Herba flies off, the fruit monsters seemingly destroyed, and Lisa tries to figure out what went wrong. In yet another surprising cut back, we’re reminded of how Cid said the water in Wonderland was rich in “Elenium” and that it was used for propulsion, so that must have been what caught fire! Wow, what a remarkable little bit of written competence we’re having here. I’m actually engaged!
At this point, the magic in the water goes further awry and somehow drops the party into the deep oasis. Most of the party is able to get out on their own, but Ai has taken in too much water and needs to be resuscitated. While Lisa is doing this, the fruit monsters return, but Lisa diligently keeps working on CPR even as she’s surrounded.
Thankfully, this is when Kaze chooses to arrive, but when he tries to rely on the Magun, it doesn’t respond, leading the monsters to turn on him.

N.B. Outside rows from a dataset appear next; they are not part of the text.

-- ==== Sys2Proof/Tests/Slice0.lean ====
section
/-! SUPPORT. Tests: ill-formed terms that the check refuses; for each command a step on a small state, the values from the
spec's worked examples where they give them; for each statement with hypotheses a state that meets them, clause by clause. -/

namespace Sys2Proof.Tests

open Machine

set_option Elab.async false

/-! ### Helpers -/

/-- The state of a next outcome. -/
def after (o : Host.Outcome State Fault Refusal) : State :=
  match o with
  | .next t => t
  | _ => State.reset

/-- The state after a command. -/
def run (c : Instr) (s : State) : State := after (exec c s)

/-- The part with no image, RUNNING. -/
def running : State := { State.reset with loader := { State.reset.loader with phase := .running, work := .nothing } }

/-- An entry whose parity agrees. -/
def good (c : Contents) (n : Fin 65) (g : Nat) : GrantEntry := ⟨c, n, BitVec.ofNat 16 g, evenParity c⟩

def live (domains : Nat) : Contents := .live ⟨0x2001#24, .readWrite, .snooped, BitVec.ofNat 8 domains⟩

def liveReadOnly (domains : Nat) : Contents := .live ⟨0x2001#24, .readOnly, .direct, BitVec.ofNat 8 domains⟩

def revoking (domains : Nat) : Contents := .revoking ⟨0x2001#24, .readWrite, .snooped, BitVec.ofNat 8 domains⟩

def put (i : EntryIx) (c : Contents) (n : Fin 65) (g : Nat) (s : State) : State := s.putEntry i (good c n g)

def enabled (r : ReqId) (d : Domain) (l : Fin 65) (s : State) : State := s.putRequester r ⟨.enabled, d, l, 0, none, none⟩

/-- The first address of a page of the 4 KiB window at base 0, plus an offset. -/
def page (i : Nat) (offset : Nat := 0) : Address := BitVec.ofNat 40 (4096 * i + offset)

def request (r : ReqId) (i : Nat) (dir : Dir) (claim : Bool) : Request := ⟨r, page i, dir, claim⟩

/-- The next byte goes to the command register, the operand bytes hold these values. -/
def commanded (ops : List Nat) (s : State) : State :=
  { s with mgmt := { s.mgmt with
    transaction := .writing, pointer := 0x5C#7, operands := tabulate (fun k => BitVec.ofNat 8 (ops.getD k.val 0)) } }

/-- A host command with these operand bytes. -/
def command (c : Instr) (ops : List Nat) (s : State) : State := run c (commanded ops s)

/-- A write transaction with the pointer at the address. -/
def writingAt (a : Nat) (s : State) : State :=
  { s with mgmt := { s.mgmt with transaction := .writing, pointer := BitVec.ofNat 7 a } }

/-- A read transaction with the pointer at the address. -/
def readingAt (a : Nat) (s : State) : State :=
  { s with mgmt := { s.mgmt with transaction := .reading, pointer := BitVec.ofNat 7 a } }

/-- A part with a few entries and an enabled requester 2 of domain 1; entry 646 drains until 1000 ns. -/
def small : State :=
  { (running |> enabled 2 1 4 |> put 641 (live 2) 0 3 |> put 643 (liveReadOnly 2) 0 1 |> put 644 (live 4) 0 2
      |> put 645 .poisoned 0 7 |> put 646 (revoking 2) 1 5 |> put 4095 (live 2) 63 9) with
    drain := [⟨646, some 1000⟩]
    claims := ClaimRegister.reset.set (10 : Tag) (.active ⟨2, 646, 4#16, .read⟩) }

/-- `small` with entry 647's parity wrong. -/
def damaged : State := small.putEntry 647 ⟨live 2, 0, 6#16, !evenParity (live 2)⟩

/-- Every claim record but 63 is in use, by requester 9. -/
def crowded : State := { small with claims := (Vector.replicate 64 (.orphaned ⟨9, 0, 0#16, .read⟩)).set (63 : Tag) .free }

/-- A delivered answer of each sort a slot can store. -/
def granted (t : Option Tag) : Response := ⟨.granted, some (.snooped, page 0x2001), some 3#16, t, some 641⟩

/-- `small` with slot 7 READY for the request on page 641, its answer carrying the claim of tag 5 when `carries`. -/
def stored (carries : Bool) : State :=
  { small with
    claims := if carries then small.claims.set (5 : Tag) (.active ⟨2, 641, 3#16, .read⟩) else small.claims
    store := if carries then (small.putEntry 641 (good (live 2) 1 3)).store else small.store
    queue := PendingQueue.reset.set (7 : SlotIx)
      (.ready (request 2 641 .read carries) 641 (granted (if carries then some 5 else none)) 500) }

/-- `small` with the group of page 641 locked by a commit of these ops. -/
def locked (ops : List BatchOp) (copies : List ValidatedCopy) (applied : Nat) (tally : Tally) : State :=
  { small with
    store := { small.store with lockMark := some 20 }
    batch := ⟨.committing 20 ops.length ops copies applied tally, none, .inProgress 20 ops.length⟩ }

def noTally : Tally := ⟨0, 0, 0, 0, 0⟩

/-- The Staging Buffer holds this. -/
def staged (x : Staging) (s : State) : State := { s with batch := { s.batch with staging := x } }

/-- A walk of this kind in this state at this entry, its report IN_PROGRESS. -/
def walking (x : WalkState) (k : WalkKind) (i : EntryIx) (s : State) : State :=
  { s with sweep := ⟨some ⟨x, k, i⟩, some ⟨.inProgress, freshSubject k, 0, i.val⟩⟩ }

/-- A Drain List with no free item; item 15 names entry 4095. -/
def fullDrains : DrainList := (List.range 16).map (fun k => ⟨Fin.ofNat 4096 (4080 + k), some 1000⟩)

/-- An image: no Control, Requester or Freeze section, a Preload section of one record for entry 300. -/
def image : List ImageWord :=
  [0x7C4E#16, 11#16, 0xFFFF#16, 0xFFFF#16, 6#16, 0xFFFF#16, 3#16, 300#16, 0#16, 0x0102#16, 0x8173#16]

/-- The bytes of words, each most significant byte first. -/
def bytesOf (words : List ImageWord) : List Byte := words.flatMap (fun w => [w.extractLsb' 8 8, w.setWidth 8])

/-- A board whose NVM holds these words at every load. -/
def boardOf (words : List ImageWord) : Board := ⟨false, 0#2, [bytesOf words]⟩

/-- Words 0 to L-2 with a check word. -/
def checked (words : List ImageWord) : List ImageWord := words ++ [0#16 - words.foldl (fun x w => x + w) 0#16]

/-- An image with the four sections; the offsets can be changed. The Control section: 64 KiB pages, threshold 15, an id that is
not known, an odd word; a Requester record; a Preload record for entry 4095; a Freeze range. -/
def sections (control requester preload freeze : Nat) : List Byte :=
  bytesOf (checked [0x7C4E#16, 24#16, BitVec.ofNat 16 control, BitVec.ofNat 16 requester, BitVec.ofNat 16 preload,
    BitVec.ofNat 16 freeze, 7#16, 1#16, 1#16, 0x14#16, 15#16, 0x99#16, 3#16, 5#16, 2#16, 0x0F01#16, 0x0740#16, 3#16, 0x0FFF#16,
    0#16, 0x0102#16, 1#16, 0x007F#16])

This… well let’s just say that it leads to the hilarious line: “Kaze was just eaten!” This episode is great.
Lisa then reaches inside of herself to use her Kigen Arts to revive Ai rather than CPR. The spirits are favourable and Ai revives, but the party is still surrounded by monsters. By the way, the monsters are, uh… breathing loudly… and in a distinctive pattern? I wouldn’t be surprised if you told me they were actually saying Japanese words in an extremely drawn-out fashion, or something like that? Lisa reacts to this, saying that the only way to save the kids would be to sacrifice herself by turning herself into Kigen energy.
Thankfully, Kaze is still alive in a plant monster’s stomach, because we can’t rely on ourselves, now can we! This leads to yet another funny bit where Kaze gives his usual speech inside a monster’s belly, as seen from the outside.
The soil charge triad to use on you has been decided!
Grinding and devouring rocks: Sharp Gray.
The soil that drinks thirst: Water Blue.
And finally, that which can even feed on empty space: Crusher White.
Roar! I summon you! Bismark!
Oh dear. The whale. That poor monster.
Bismark summons a huge pillar of water that destroys the monsters and debilitates Herba’s dandelion ship, destroying the oasis in the process. After a little conversation, the party starts feeling an earthquake, after which Lisa says “Maybe the ground is loosening up?” at which point the ground abruptly pops open in a giant pit, dropping the party into the earth with perfect comedic timing.
This was a good episode. I’m going to miss this episode.